» Work instructions
A complete and exact copy of the data below is required.

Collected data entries
====================
-- ==== Sys2Proof/Machine/Pip.lean ====
section
/-! DEFINITION. Stage groups and stage links (ch 8): QPUSH (R303, R304), TAKE, INJECT and RELEASE (R305 to R309), parts,
acknowledgements and HEAD notices (R294 to R299, R327), opening and closing of link ends (R292), and abandonment (R326). -/

namespace Sys2Proof.Machine

/-! ### Parts on their way -/

/-- The 32-byte part record of a PIP_PART packet (R414): the fields of R294 at their offsets, the link epoch at 0x10, PART at
0x12 (log 24). -/
def partRecord (p : PipPart) : List Byte :=
  bytesLE 4 p.mbSeq ++ bytesLE 4 p.step ++ bytesLE 2 p.index ++ bytesLE 1 p.cls ++
    bytesLE 1 (b2n p.infer + 2 * b2n p.isSealed) ++ bytesLE 4 p.vtag ++ bytesLE 2 p.epoch ++ bytesLE 2 p.part ++
    List.replicate 12 0

/-- A part read back from one packet: one tile, at the data tile AUX names. -/
def partAt (q : LanePkt) : PipPart :=
  let l := q.payload
  { mbSeq := numAt l 0 4, step := numAt l 4 4, index := numAt l 8 2, cls := numAt l 10 1 % 64, infer := bitOf (numAt l 11 1) 0
    isSealed := bitOf (numAt l 11 1) 1, vtag := numAt l 12 4, epoch := numAt l 16 2, part := numAt l 18 2, offset := q.aux
    tiles := [((l.drop 48).take 2048, BitVec.ofNat 64 (numAt l 32 8), BitVec.ofNat 64 (numAt l 40 8))] }

/-- The first 64 bytes of a header tile (R294). -/
def queueHeader (q : QueueRec) (partsIn tide : Nat) : List Byte :=
  bytesLE 4 q.mbSeq ++ bytesLE 4 q.step ++ bytesLE 2 q.index ++ bytesLE 1 q.cls ++
    bytesLE 1 (b2n q.infer + 2 * b2n q.isSealed) ++ bytesLE 4 q.vtag ++ bytesLE 2 q.epoch ++ bytesLE 2 partsIn ++
    List.replicate 4 0 ++ bytesLE 8 tide ++ List.replicate 32 0

/-- A header tile (R294). -/
def headerTile (q : QueueRec) (partsIn tide : Nat) : Tile := Tile.make (padTo 2048 (queueHeader q partsIn tide)) (mkTag 0 false 0 0 2 0)

/-- The queue entry that a part begins. -/
def entryOf (p : PipPart) : QueueRec :=
  ⟨p.mbSeq, p.step, p.index, p.cls, p.infer, p.isSealed, p.vtag, p.epoch, [], none, 0⟩

/-- Whether a part agrees with the header of its entry (R297). -/
def partFits (p : PipPart) (q : QueueRec) : Bool :=
  p.mbSeq == q.mbSeq && p.step == q.step && p.index == q.index && p.cls == q.cls && p.infer == q.infer &&
    p.isSealed == q.isSealed && p.vtag == q.vtag

namespace State

/-- Whether the whole queue region of an RX end lies in saggar regions (R302). -/
def queueSaggar (s : State) (d : Nat) : Bool := (List.range (ldDepth d)).all fun k => s.saggarRun (ldSlot d k) ((1 + ldSlotTiles d) * 2048)

/-- The status a part is dropped with; 0 when it is written (R296, R297, R302, R327, R371). -/
def partStatus (s : State) (l : Nat) (p : PipPart) : Nat :=
  let d := s.linkDesc l
  let a := ldSlot d p.mbSeq
  if !s.linkOpen l || ldRole d != 2 then pipELink
  else if p.epoch ≠ s.linkEpoch l then pipEStale
  else if p.isSealed && !s.queueSaggar d then pipESealed
  else if seqOlder p.mbSeq (s.linkHead l) then pipESeq
  else
    let same := (s.linkEnd l).queue.find? fun q => q.mbSeq % max 1 (ldDepth d) == p.mbSeq % max 1 (ldDepth d)
    if same.any fun q => !partFits p q then pipESeq
    else if ldParts d ≤ p.part ∨ (same.any fun q => q.parts.contains p.part) then pipERange
    else match region a with
      | .dram _ _ => if s.ownsAddr (s.linkPolder l) a then 0 else memEDike
      | _ => memEUnmapped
====================
» Solution to the problem
-- ==== Sys2Proof/Machine/Pip.lean ====
section
/-! DEFINITION. Stage groups and stage links (ch 8): QPUSH (R303, R304), TAKE, INJECT and RELEASE (R305 to R309), parts,
acknowledgements and HEAD notices (R294 to R299, R327), opening and closing of link ends (R292), and abandonment (R326). -/

namespace Sys2Proof.Machine

/-! ### Parts on their way -/

/-- The 32-byte part record of a PIP_PART packet (R414): the fields of R294 at their offsets, the link epoch at 0x10, PART at
0x12 (log 24). -/
def partRecord (p : PipPart) : List Byte :=
  bytesLE 4 p.mbSeq ++ bytesLE 4 p.step ++ bytesLE 2 p.index ++ bytesLE 1 p.cls ++
    bytesLE 1 (b2n p.infer + 2 * b2n p.isSealed) ++ bytesLE 4 p.vtag ++ bytesLE 2 p.epoch ++ bytesLE 2 p.part ++
    List.replicate 12 0

/-- A part read back from one packet: one tile, at the data tile AUX names. -/
def partAt (q : LanePkt) : PipPart :=
  let l := q.payload
  { mbSeq := numAt l 0 4, step := numAt l 4 4, index := numAt l 8 2, cls := numAt l 10 1 % 64, infer := bitOf (numAt l 11 1) 0
    isSealed := bitOf (numAt l 11 1) 1, vtag := numAt l 12 4, epoch := numAt l 16 2, part := numAt l 18 2, offset := q.aux
    tiles := [((l.drop 48).take 2048, BitVec.ofNat 64 (numAt l 32 8), BitVec.ofNat 64 (numAt l 40 8))] }

/-- The first 64 bytes of a header tile (R294). -/
def queueHeader (q : QueueRec) (partsIn tide : Nat) : List Byte :=
  bytesLE 4 q.mbSeq ++ bytesLE 4 q.step ++ bytesLE 2 q.index ++ bytesLE 1 q.cls ++
    bytesLE 1 (b2n q.infer + 2 * b2n q.isSealed) ++ bytesLE 4 q.vtag ++ bytesLE 2 q.epoch ++ bytesLE 2 partsIn ++
    List.replicate 4 0 ++ bytesLE 8 tide ++ List.replicate 32 0

/-- A header tile (R294). -/
def headerTile (q : QueueRec) (partsIn tide : Nat) : Tile := Tile.make (padTo 2048 (queueHeader q partsIn tide)) (mkTag 0 false 0 0 2 0)

/-- The queue entry that a part begins. -/
def entryOf (p : PipPart) : QueueRec :=
  ⟨p.mbSeq, p.step, p.index, p.cls, p.infer, p.isSealed, p.vtag, p.epoch, [], none, 0⟩

/-- Whether a part agrees with the header of its entry (R297). -/
def partFits (p : PipPart) (q : QueueRec) : Bool :=
  p.mbSeq == q.mbSeq && p.step == q.step && p.index == q.index && p.cls == q.cls && p.infer == q.infer &&
    p.isSealed == q.isSealed && p.vtag == q.vtag

namespace State

/-- Whether the whole queue region of an RX end lies in saggar regions (R302). -/
def queueSaggar (s : State) (d : Nat) : Bool := (List.range (ldDepth d)).all fun k => s.saggarRun (ldSlot d k) ((1 + ldSlotTiles d) * 2048)

/-- The status a part is dropped with; 0 when it is written (R296, R297, R302, R327, R371). -/
def partStatus (s : State) (l : Nat) (p : PipPart) : Nat :=
  let d := s.linkDesc l
  let a := ldSlot d p.mbSeq
  if !s.linkOpen l || ldRole d != 2 then pipELink
  else if p.epoch ≠ s.linkEpoch l then pipEStale
  else if p.isSealed && !s.queueSaggar d then pipESealed
  else if seqOlder p.mbSeq (s.linkHead l) then pipESeq
  else
    let same := (s.linkEnd l).queue.find? fun q => q.mbSeq % max 1 (ldDepth d) == p.mbSeq % max 1 (ldDepth d)
    if same.any fun q => !partFits p q then pipESeq
    else if ldParts d ≤ p.part ∨ (same.any fun q => q.parts.contains p.part) then pipERange
    else match region a with
      | .dram _ _ => if s.ownsAddr (s.linkPolder l) a then 0 else memEDike
      | _ => memEUnmapped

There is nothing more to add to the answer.